Goal of the exercise =>
Below is a block of records. Copy every line in it that contains the word "getF".

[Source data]
----

-- ==== Sys2Proof/Machine/Lanes.lean ====
section
/-! DEFINITION. The lanes of a Quiras link (R374, R375, R383): what a frame puts on them, and a position's move to the spare lane,
which software, a calibration round or Darn asks for. -/

namespace Sys2Proof.Machine

/-- A link. -/
def State.link (s : State) (l : Nat) : Link := s.links.getD l Link.initial

/-- A link put back. -/
def State.putLink (s : State) (l : Nat) (x : Link) : State := { s with links := s.links.set l x }

/-- QL_STATUS.STATE: 0 DOWN, 1 TRAINING, 2 UP, 3 RECOVERY. -/
def Core.linkState (c : Core) (l : Nat) : Nat := c.fld (Reg.qlStatus l) 1 0

/-- Whether a link exists and is UP. -/
def Core.linkUp (c : Core) (l : Nat) : Bool := decide (l < 12) && c.linkState l == 2

/-- Header bits [47:0] of a frame (R375). -/
def frameHdr (seq cls fkind src dest : Nat) : Nat :=
  seq % 4096 + 2 ^ 12 * (cls % 8) + 2 ^ 15 * (fkind % 4) + 2 ^ 17 * (src % 4096) + 2 ^ 29 * (dest % 4096)

/-- The 272 bytes of a frame: header with its CRC, payload, parity (R374, R375). -/
def frameBytes (hdr : Nat) (payload : List Byte) : List Byte :=
  let p := bytesAt payload 0 256
  let body := leBytes 6 hdr ++ leBytes 2 (crc16 (leBytes 6 hdr ++ p)) ++ p
  body ++ bytesAt (Config.rsParity body) 0 8

/-- The data position that a lane of a link carries: by QL_TXMAP, or the one that a handover has on both its lanes until it is
complete (R374, R383). -/
def State.onLane (s : State) (l k : Nat) : Option Nat :=
  (List.range 4).find? fun p => getF (s.core.rd (Reg.qlTxmap l)) (3 * p + 2) (3 * p) == k ||
    (s.link l).tx.any fun h => h.pos == p && (h.old == k || h.new == k)

/-- A frame on a link's lanes: byte `b` travels on position `b mod 4` (R374). -/
def State.frameOut (s : State) (l hdr : Nat) (payload : List Byte) : Out :=
  .frame l ((List.range 5).map fun k => match s.onLane l k with
    | some p => (List.range 68).map fun i => (frameBytes hdr payload).getD (4 * i + p) 0
    | none => [])

/-- The four markers of a handover, COUNTDOWN 3 to 0, in consecutive slots, after which the position is on its new lane (R383). -/
def State.sendMarkers (s : State) (l : Nat) (h : Handover) : State :=
  let mark := fun (k : Nat) => s.frameOut l (frameHdr 0 0 2 s.core.moduleNo 0)
    (bytesAt (leBytes 1 h.pos ++ leBytes 1 h.new ++ leBytes 1 h.old ++ leBytes 1 k) 0 256)
  (s.onCore fun c => [3, 2, 1, 0].foldl (fun c k => c.emit (mark k)) c).putLink l { s.link l with tx := some { h with switched := true } }

/-- READY for the position under way: the four markers (R383). -/
def State.handoverReady (s : State) (l pos : Nat) : State :=
  match (s.link l).tx with
  | some h => if h.pos = pos ∧ h.switched = false then s.sendMarkers l h else s
  | none => s

/-- HANDOVER_COMPLETE (R383): the old lane becomes the spare, the map swaps the two lanes, DONE is set. -/
def State.handoverDone (s : State) (l : Nat) : State :=
  match (s.link l).tx with
  | some h =>
    if h.switched then
      let c1 := s.core.wr (Reg.qlTxmap l) (swapLanes (s.core.rd (Reg.qlTxmap l)) h.old h.new)
      let c2 := (c1.setBit (Reg.qlHandover l) 4 true).setBit (Reg.qlStatus l) 2 false
      ({ s with core := c2.bump (Reg.qlHandovers l) 1 } : State).putLink l { s.link l with tx := none }
    else s
  | none => s

/-- One handover of the module's own, whole: position `p` to the spare lane, with its four markers (R383, R430, R433). -/
def State.moveLane (s : State) (l p : Nat) : State :=
  let m := s.core.rd (Reg.qlTxmap l)
  let h : Handover := { pos := p, old := getF m (3 * p + 2) (3 * p), new := getF m 14 12, switched := false }
  ((s.putLink l { s.link l with tx := some h }).sendMarkers l h).handoverDone l

end Sys2Proof.Machine
end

----

Output =>
  (List.range 4).find? fun p => getF (s.core.rd (Reg.qlTxmap l)) (3 * p + 2) (3 * p) == k ||
  let h : Handover := { pos := p, old := getF m (3 * p + 2) (3 * p), new := getF m 14 12, switched := false }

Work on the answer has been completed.